/-- R64, R235, R237: a deliverable interrupt is taken before the host issues its next command: the step is
the interrupt's and answers a next state; `CMD` is not written, the host keeps its turn (log 4), and the
write is again its next move, behind nothing but the invocation of a high-priority delivery (R234). -/
def Obligations.DeliverableInterruptComesBeforeTheCommand : Prop :=
  ∀ (s : State) (w : Word) (rest : List HostMove) (src : Source), s.cfg.wellFormed = true →
    s.turn = .host → s.host = .write 0 4 w :: rest → s.deliverable = some src →
    step s = takeInterrupt src s ∧
    ∃ t, takeInterrupt src s = .next t ∧ t.cmd = s.cmd ∧ t.sched = s.sched ∧
      ((src ≠ .hp ∨ s.hpCb = 0) → t.host = .write 0 4 w :: rest) ∧
      (src = .hp ∧ s.hpCb ≠ 0 → t.host = .invoke s.hpCb s.hpArg :: .write 0 4 w :: rest)

/-- R60, R62, R235: on the `IRQ` agent's turn the first deliverable source is taken; with none the turn
passes and nothing else changes (log 4). -/
def Obligations.IrqTurnTakesTheFirstSource : Prop :=
  ∀ s : State, s.cfg.wellFormed = true → s.fault = .none → s.turn = .irq →
    (∀ src, s.deliverable = some src → step s = takeInterrupt src { s with sched := s.sched.tail }) ∧
    (s.deliverable = none → step s = .next { s with sched := s.sched.tail })

/-- R87, R252: "every frame has a defined result": every command, in every state, answers a next state. -/
def Obligations.EveryCommandAnswersANextState : Prop :=
  ∀ (i : Instr) (s : State), ∃ t, exec i s = .next t

/-- The frame common to all nine commands. R21: the engine never writes `CMD` and the operands; R30, R34:
no command writes `sys_high` or `ovf_ie`; R38: `ctx` stays; R66: `gie` is restored (when nothing is raised:
log 9); R40: the parameters and the host's program are not the engine's. -/
def Obligations.CommandsKeepOperandsContextAndGie : Prop :=
  ∀ (i : Instr) (s t : State), exec i s = .next t →
    t.cmd = s.cmd ∧ t.opTimeout = s.opTimeout ∧ t.opCb = s.opCb ∧ t.opArg = s.opArg ∧
    t.sysHigh = s.sysHigh ∧ t.ovfIe = s.ovfIe ∧ t.ctx = s.ctx ∧
    (s.ovfIf = true → t.ovfIf = true) ∧
    t.cfg = s.cfg ∧ t.host = s.host ∧ t.sched = s.sched ∧ t.callbacks = s.callbacks ∧
    t.hostRead = s.hostRead ∧ t.slots.length = s.slots.length ∧
    (t.fault = .none → t.gie = s.gie)

/-- The frame of the commands that write no queue, slot or compare-unit state, and no flag "other than the
save and restore of `gie`" (R43, R115, R134, R207): only the result registers change. -/
def Obligations.ReadingCommandsWriteOnlyResults : Prop :=
  ∀ (s t : State) (i : Instr), (i = .now ∨ i = .hpIsRunning ∨ ∃ id, i = .isRunning id) →
    exec i s = .next t →
    t = { s with status := t.status, res0 := t.res0, res1 := t.res1, res2 := t.res2 }

/-- R86: which status each command returns (`HP_` commands where the timer exists; `RECONCILE` and
`POP_EXPIRED` answer `IllegalCommand` in interrupt context, R248), and R83: which results are zero. -/
def Obligations.StatusCodesOfEachCommand : Prop :=
  ∀ (i : Instr) (s t : State), s.fault = .none → s.cfg.hpPresent = true → exec i s = .next t →
    t.fault = .none →
    match i with
    | .start _ _ =>
      t.status ∈ [0x00#32, 0x01#32, 0x02#32, 0x03#32, 0x04#32] ∧ t.res0 = 0 ∧ t.res1 = 0 ∧ t.res2 = 0
    | .stop _ => t.status ∈ [0x00#32, 0x01#32, 0x05#32] ∧ t.res0 = 0 ∧ t.res1 = 0 ∧ t.res2 = 0
    | .isRunning _ => t.status = 0x00#32 ∧ t.res0.toNat ≤ 1 ∧ t.res1 = 0 ∧ t.res2 = 0
    | .reconcile =>
      t.status = (if s.ctx = .irq then 0xFF#32 else 0x00#32) ∧ t.res0 = 0 ∧ t.res1 = 0 ∧ t.res2 = 0
    | .popExpired => t.status = (if s.ctx = .irq then 0xFF#32 else 0x00#32)
    | .now => t.status = 0x00#32 ∧ t.res1 = 0 ∧ t.res2 = 0
    | .hpStart _ =>
      t.status ∈ [0x00#32, 0x02#32, 0x03#32, 0x04#32] ∧ t.res0 = 0 ∧ t.res1 = 0 ∧ t.res2 = 0
    | .hpStop => t.status ∈ [0x00#32, 0x05#32] ∧ t.res0 = 0 ∧ t.res1 = 0 ∧ t.res2 = 0
    | .hpIsRunning => t.status = 0x00#32 ∧ t.res0.toNat ≤ 1 ∧ t.res1 = 0 ∧ t.res2 = 0

/-! ### Host actions, the interface, parameters, faults, reset -/

/-- R92, R238, R248, 93 V10: the three host actions, where each is allowed, and that the other context
refuses it. -/
def Obligations.HostActionsWriteGieAndContext : Prop :=
  ∀ s : State,
    (s.ctx = .main →
      hostMove .irqEnable s = .next { s with gie := true } ∧
      hostMove .irqDisable s = .next { s with gie := false } ∧
      hostMove .iret s = .refused .moveNotInContext) ∧
    (s.ctx = .irq →
      hostMove .irqEnable s = .refused .moveNotInContext ∧
      hostMove .irqDisable s = .refused .moveNotInContext ∧
      hostMove .iret s = .next { s with ctx := .main, gie := true })

/-- R91, R192, R116, R236: the fixed sequences of the two pseudo-commands and the invocation, as the moves
that replace them on the host's list (one a step, log 6; a reference with no body has the empty one, log 7):
`SERVICE` is `RECONCILE`, then `POP_EXPIRED` and `invoke` until a pop is not valid; `DELAY n` is `NOW` until
`(t - t0) mod 2^W >= n`, for an `n` outside the operand range of R116 too (log 17). -/
def Obligations.PseudoCommandsAreTheirSequences : Prop :=
  ∀ s : State,
    hostMove .service s =
      .next { s with host := .write 0 4 (encode .reconcile) :: .servicePop :: s.host } ∧
    hostMove .servicePop s =
      .next { s with host := .write 0 4 (encode .popExpired) :: .serviceTest :: s.host } ∧
    (s.res0.getLsbD 0 = false → hostMove .serviceTest s = .next s) ∧
    (s.res0.getLsbD 0 = true →
      hostMove .serviceTest s = .next { s with host := .invoke s.res1 s.res2 :: .servicePop :: s.host }) ∧
    (∀ cb arg body, s.callbacks.find? (fun c => c.cb == cb && c.arg == arg) = some ⟨cb, arg, body⟩ →
      hostMove (.invoke cb arg) s = .next { s with host := body ++ s.host }) ∧
    (∀ n, hostMove (.delay n) s =
      .next { s with host := .write 0 4 (encode .now) :: .delayStart n :: s.host }) ∧
    (∀ n, hostMove (.delayStart n) s =
      .next { s with host := .write 0 4 (encode .now) :: .delayTest s.res0 n :: s.host }) ∧
    (∀ t0 n : Word, n.toNat ≤ (timeSub s.cfg s.res0 t0).toNat →
      hostMove (.delayTest t0 n) s = .next s) ∧
    (∀ t0 n : Word, (timeSub s.cfg s.res0 t0).toNat < n.toNat →
      hostMove (.delayTest t0 n) s =
        .next { s with host := .write 0 4 (encode .now) :: .delayTest t0 n :: s.host })

/-- R92, R75: `ADVANCE n` is `n` times one `CLK` step and then `IRQ` steps until none is enabled; what a
high-priority delivery puts on the host's list stands in front of the rest of the `ADVANCE` (log 15). -/
def Obligations.AdvanceTicksAndSettles : Prop :=
  ∀ (s : State) (n : Nat),
    hostMove (.advance 0) s = .next s ∧
    hostMove (.advance (n + 1)) s =
      .next { s.tick with host := .settle :: .advance n :: s.host } ∧
    (s.deliverable = none → hostMove .settle s = .next s) ∧
    (∀ src, s.deliverable = some src →
      hostMove .settle s = takeInterrupt src { s with host := .settle :: s.host })

/-- R21, R68, R69: the eight registers at offsets `4*n`; a read has no side effect on the engine; a write to
a read-only register is ignored (R21; log 10); from 0x20 up reads are 0 and writes are ignored, whatever the
alignment and the size (for a size other than 4: log 2); a sub-word or misaligned access to a register is
refused; byte `k` of register `n` is bits `8k+7:8k`. -/
def Obligations.InterfaceRegisterAccess : Prop :=
  ∀ (s : State) (offset size : Nat) (v : Word),
    (offset < 0x20 ∧ (size ≠ 4 ∨ offset % 4 ≠ 0) →
      hostMove (.read offset size) s = .refused .subWordAccess ∧
      hostMove (.write offset size v) s = .refused .subWordAccess) ∧
    (∀ n x, (s.cmd :: s.opTimeout :: s.opCb :: s.opArg :: s.status :: s.res0 :: s.res1 :: [s.res2])[n]? =
        some x →
      hostMove (.read (4 * n) 4) s = .next { s with hostRead := x } ∧
      ∀ k, k < 4 → (s.interfaceByte (4 * n + k)).toNat = x.toNat / 2 ^ (8 * k) % 2 ^ 8) ∧
    (0x20 ≤ offset →
      hostMove (.read offset size) s = .next { s with hostRead := 0 } ∧
      hostMove (.write offset size v) s = .next s) ∧
    hostMove (.write 4 4 v) s = .next { s with opTimeout := v } ∧
    hostMove (.write 8 4 v) s = .next { s with opCb := v } ∧
    hostMove (.write 12 4 v) s = .next { s with opArg := v } ∧
    (∀ n, 4 ≤ n → hostMove (.write (4 * n) 4 v) s = .next s)

/-- R6, 93 U4: "A model `refuse`s a parameter set that breaks a constraint", each constraint of the table. -/
def Obligations.BrokenParameterSetsAreRefused : Prop :=
  ∀ s : State,
    (¬(28 ≤ s.cfg.w ∧ s.cfg.w ≤ 32 ∧ 1 ≤ s.cfg.hw ∧ s.cfg.hw ≤ s.cfg.w ∧ s.cfg.nTimers ≤ 255 ∧
      s.cfg.minTimeout.toNat ≤ s.cfg.maxTimeout.toNat ∧
      s.cfg.maxTimeout.toNat ≤ 2 ^ (s.cfg.w - 1) - 1 ∧
      s.cfg.minTimeout.toNat ≤ s.cfg.hpMaxTimeout.toNat ∧
      s.cfg.hpMaxTimeout.toNat ≤ s.cfg.maxTimeout.toNat ∧
      s.cfg.hpMaxTimeout.toNat ≤ 2 ^ s.cfg.hw - 1)) →
    step s = .refused .badParameters

/-- R39: "sticky; once it is not `None` no agent steps and no rule clears it": no agent's step answers a
next state, and only the reset line leaves the state (R260). -/
def Obligations.FaultRegisterIsSticky : Prop :=
  (∀ s t : State, s.fault ≠ .none → step s = .next t → ∃ program, s.turn = .reset program) ∧
  (∀ s : State, s.cfg.wellFormed = true → (∀ program, s.turn ≠ .reset program) →
    (s.fault = .fatalAssert → step s = .fault .fatalAssert) ∧
    (s.fault = .invariantViolated → step s = .fault .invariantViolated)) ∧
  (∀ p : Params, (State.resetFor p).fault = .none)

++++

• **What you have to do**
What is needed is an exact copy of the lines above, from the one containing "step s = takeInterrupt src s ∧" through the one containing "def Obligations.EveryCommandAnswersANextState : Prop", with nothing added.

• **Response to the task**
    step s = takeInterrupt src s ∧
    ∃ t, takeInterrupt src s = .next t ∧ t.cmd = s.cmd ∧ t.sched = s.sched ∧
      ((src ≠ .hp ∨ s.hpCb = 0) → t.host = .write 0 4 w :: rest) ∧
      (src = .hp ∧ s.hpCb ≠ 0 → t.host = .invoke s.hpCb s.hpArg :: .write 0 4 w :: rest)

/-- R60, R62, R235: on the `IRQ` agent's turn the first deliverable source is taken; with none the turn
passes and nothing else changes (log 4). -/
def Obligations.IrqTurnTakesTheFirstSource : Prop :=
  ∀ s : State, s.cfg.wellFormed = true → s.fault = .none → s.turn = .irq →
    (∀ src, s.deliverable = some src → step s = takeInterrupt src { s with sched := s.sched.tail }) ∧
    (s.deliverable = none → step s = .next { s with sched := s.sched.tail })

/-- R87, R252: "every frame has a defined result": every command, in every state, answers a next state. -/
def Obligations.EveryCommandAnswersANextState : Prop :=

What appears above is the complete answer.